Sunday, June 12, 2011

Budgets, yours and the government's

(Prime Directive) The government can't go broke.

The country went off the gold standard in 1971!!!! And what is strange is everyone acts as if we are still on that standard. The mind set, certainly in the general population, remains fixed on the idea that a federal budget and home budget work the same way.

They do not. In fact many of the concepts that we have for home, corporate, or state budgets either don't apply or are reversed for a government running on a fiat currency.

For example: Your budget requires obtaining something of value to trade for products or services you want. You need to get cash to spend. The government, on the other hand, needs to create something of value to provide for an economy and to control the economy. That control is supposed to be for the overall benefit of the citizens for whom the government (presumably) works. The government must create a currency and, somehow, give that currency value. If the government has the power to tax and define the currency that tax must be paid in, it must use that power to give its currency value. In fact that is the only way the government has to give value to its currency.

This, of course, leads to the first difference in your budget and the government's; you must earn, borrow, or somehow acquire money to pay your taxes. But the government must spend money (and run a deficit) in order for there to be money to tax. But note well!!! The government does not have to borrow any money; not a farthing, nothing. The government neither has nor doesn't have money.

What about the tax money it gets? An entry is made that you paid your taxes - and that's it.
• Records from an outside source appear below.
-- ==== Sys2Proof/Tests/Slice0.lean ====
section
/-! SUPPORT. The model's own tests. Expected values are those of 95_test_vectors.md or of the rule a test names; the
`witness` theorems show states and operands that meet the hypotheses of the statements in Obligations.lean. -/

namespace Sys2Proof.Tests

open Sys2Proof Sys2Proof.Machine Sys2Proof.Safety

/-! ### Well-formedness -/

/-- A word of a command row is no reserved word. -/
theorem test_reserved_rejects_command_word : (Instr.reserved 0x10067).wellFormed = false := by decide

/-- The first reserved word of each kind of 95_test_vectors.md V1. -/
theorem test_reserved_accepts_reserved_words :
    [0x00000, 0x11000, 0x20100, 0x40100, 0x50008, 0x60000, 0xFFFFF].all (fun w => (Instr.reserved w).wellFormed) := by
  decide

/-! ### Decoding: words written out from 30_encoding.md R92, R95; operands of 95_test_vectors.md V1 -/

/-- Opcode 1, zeros 15:12, divisor 11:0. -/
theorem test_decode_txinit : decode 0b0001_0000_000001100111#20 = .txinit 103 := by decide

/-- Opcode 2, zeros 15:8, byte 7:0. -/
theorem test_decode_txput : decode 0b0010_00000000_01000001#20 = .txput 0x41 := by decide

/-- Opcode 3, address 15:0. -/
theorem test_decode_txputs : decode 0b0011_0000000100000000#20 = .txputs 0x0100 := by decide

/-- Opcode 4, zeros 15:8, factor 7:0. -/
theorem test_decode_adccfg : decode 0b0100_00000000_10000000#20 = .adccfg 128 := by decide

/-- Opcode 5, zeros 15:3, channel 2:0. -/
theorem test_decode_adcsample : decode 0b0101_0000000000000_111#20 = .adcsample 7 := by decide

/-- The all-zero word, opcode 6, and one set must-be-zero bit in each format. -/
theorem test_decode_reserved :
    [0x00000, 0x60000, 0x11000, 0x20100, 0x40100, 0x50008].all (fun w => decode w == .reserved w) := by decide

/-- The words of the expansion of `REPORT` for 600 (V8). -/
theorem test_encode_report :
    encode (.adcsample 0) = some 0x50000 ∧
    (reportBytes 600).map (fun c => encode (.txput c)) =
      [some 0x20036, some 0x20030, some 0x20030, some 0x2000D, some 0x2000A] := by decide

/-! ### The states of the tests -/

/-- The next state of an outcome, none where it stops. -/
def nextOf : Result → Option State
  | .next t => some t
  | _ => none

/-- A buffer of four slots after `TXINIT 103` and `ADCCFG 128`, with the string "Hi" at 0x0100. -/
def ready : State :=
  { State.reset with
    buf := [0, 0, 0, 0], bauddiv := 103, uctrl := 0x08, uframe := 0x06, gie := true, actrl := 0x87, amux := 0x40
    str := [(0x0100, 0x48), (0x0101, 0x69)] }

/-- One byte pending, the source armed. -/
def armed : State := { ready with buf := [0, 0x41, 0, 0], head := 1, uctrl := 0x28 }

/-- The same with the byte in flight and the buffer empty. -/
def inFlight : State :=
  { armed with tail := 1, ustat := 0, txdata := 0x41, txlog := [0x41] }

/-- Three bytes pending in a buffer of four slots: full, and the indices wrapped. -/
def full : State := { armed with buf := [0x63, 0, 0x61, 0x62], head := 0, tail := 1 }

/-- The foreground at a micro-step of an enqueue of 0x42 on behalf of `TXPUT`. -/
def enqueuing (k : EnqLabel) (s : State) : State :=
  { s with fgpc := .enq k, arg := 0x42, byte := 0x42, next := incMod s.rbN s.head }

/-- The foreground waiting for the converter. -/
def sampling : State := { ready with fgpc := .smp .s2, arg := 3, amux := 0x43, actrl := 0xC7 }

/-- The foreground at a micro-step of `TXPUTS 0x0100`, at the first byte of the string. -/
def putting (k : StrLabel) : State :=
  { ready with fgpc := .str k, instr := true, arg := 0x0100, ptr := 0x0100 }

/-- The state with one move to come. -/
def about (m : Move) (s : State) : State := { s with script := [m] }

/-! ### One step of each instruction -/

/-- V3.1, the step `I2`: the transmitter on, the source off. -/
theorem test_txinit_i2 :
    (nextOf (exec (.txinit 103) { State.reset with fgpc := .init .i2, arg := 103, uctrl := 0x20 })).map (·.uctrl) =
      some 0x08 := by decide

/-- V3.3, the step `I4` with bytes pending: both indices go to 0. -/
theorem test_txinit_i4 :
    (nextOf (exec (.txinit 103) { full with fgpc := .init .i4, arg := 103 })).map (fun t => (t.head, t.tail)) =
      some (0, 0) := by decide

/-- V4.4: from `HEAD = 63` of 64 slots the next slot is 0. -/
theorem test_txput_wraps :
    (nextOf (exec (.txput 0x42) { State.reset with fgpc := .enq .p0, arg := 0x42, head := 63 })).map (·.next) =
      some 0 := by decide

/-- V4.1, the step `P4`: the source on, the command retired. -/
theorem test_txput_arms :
    (nextOf (exec (.txput 0x42) (enqueuing .p4 ready))).map (fun t => (t.uctrl, t.fgpc)) = some (0x28, .idle) := by
  decide

/-- V5.1, the step `T1` on a zero byte: the command retires with nothing armed. -/
theorem test_txputs_terminator :
    (nextOf (exec (.txputs 0x0200) { ready with fgpc := .str .t1, instr := true, arg := 0x0200, ptr := 0x0200 })).map
      (fun t => (t.byte, t.uctrl, t.fgpc)) = some (0, 0x08, .idle) := by decide

/-- V5.2, the step `T2`. -/
theorem test_txputs_next :
    (nextOf (exec (.txputs 0x0200) { ready with fgpc := .str .t2, instr := true, arg := 0x0200, ptr := 0x0200 })).map
      (fun t => (t.ptr, t.fgpc)) = some (0x0201, .str .t1) := by decide

/-- V7, second call: the prescaler is replaced, not merged. -/
theorem test_adccfg_replaces :
    (nextOf (exec (.adccfg 4) { ready with fgpc := .cfg .c1, arg := 4 })).map (·.actrl) = some 0x82 := by decide

/-- V7, an illegal factor. -/
theorem test_adccfg_illegal : exec (.adccfg 7) ready = .refused .illegalDivisor := rfl

/-- V7.2: the old channel is cleared, the reference bits stay. -/
theorem test_adcsample_masks :
    (nextOf (exec (.adcsample 0) { ready with fgpc := .smp .s0, amux := 0x47 })).map (·.amux) = some 0x40 := by decide

/-- V7.6, the step `S3`: the value widened. -/
theorem test_adcsample_widens :
    (nextOf (exec (.adcsample 3) { sampling with fgpc := .smp .s3, adata := 1023 })).map
      (fun t => (t.result, t.fgpc)) = some (0x03FF, .idle) := by decide

/-- V6.8: the older byte first. -/
theorem test_drain_oldest :
    (nextOf (exec .drain { full with head := 3, tail := 1 })).map (fun t => (t.tail, t.txdata, t.udre, t.txlog)) =
      some (2, 0x61, false, [0x61]) := by decide

/-- V6.11: the empty branch clears one bit. -/
theorem test_drain_disarms :
    (nextOf (exec .drain { ready with uctrl := 0x38 })).map (·.uctrl) = some 0x18 := by decide

/-- V6.3. -/
theorem test_txSent :
    (nextOf (exec .txSent inFlight)).map (fun t => (t.wire, t.udre)) = some ([0x41], true) := by decide

/-- V7.6, the converter's step. -/
theorem test_adcDone :
    (nextOf (exec (.adcDone 1023) sampling)).map (fun t => (t.adata, t.actrl)) = some (1023, 0x87) := by decide

/-- SRC7: the threshold is strict. -/
theorem test_report_threshold :
    (nextOf (exec .report { ready with hostpc := .sampling, result := 512 })).map (·.dout) = some false ∧
    (nextOf (exec .report { ready with hostpc := .sampling, result := 513 })).map (·.dout) = some true := by decide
It doesn't go into a tin box somewhere, it simply disappears. The government doesn't require any taxes to pay for a government purchase of goods or services. It doesn't even have to bother printing currency most of the time, it simply makes entries in its score card, its spread sheet.

If there is too much money and too little goods and services, i.e. more demand that supply, then raising the taxes will drain the excess and lower the demand. The government can control where growth is simply by where it spends (where we tell it to?) and what it taxes. Tax automobiles by weight, say 10 cents a pound per year. No complicated fuel consumption rules. Just that alone will drop fuel consumption in this country dramatically. Tax income above, say $300,000, at 90% and down $200,000 at 10%. How much of the population (and industry) would benefit?

There is a lot of fine structure that is built from this concept, but the sad thing is that a grasp of just this simple model is all the is really necessary to conclude that the public is being badly served. Whether it is through ignorance or chicanery is hard to tell, but if the general public should ever figure this out and realize that the economy can easily be configured to provide a descent life for everyone but has been structured to enrich a few on the backs of the general population, there should be hell to pay.

Notice, I did suggest the government didn't need to borrow anything. A little secret (shhhhh: It never has to). Why it does will be discussed during news at eleven. (I mean in another blog.) It makes sense but not to acquire money.


egb said...

"The government, on the other hand, needs to create something of value to provide for an economy and to control the economy."
Where did you get that idea? I can't find it in the constitution or Bill of Rights.

egb said...

"But the government must spend money (and run a deficit) in order for there to be money to tax"
I think you have cause and effect confused. There was lots of money in America before Government spent big bucks. Before Income Tax, America's economy grew faster than any nation in history.

egb said...

" It makes sense but not to acquire money."
Does that mean people should not save or the Government should not save?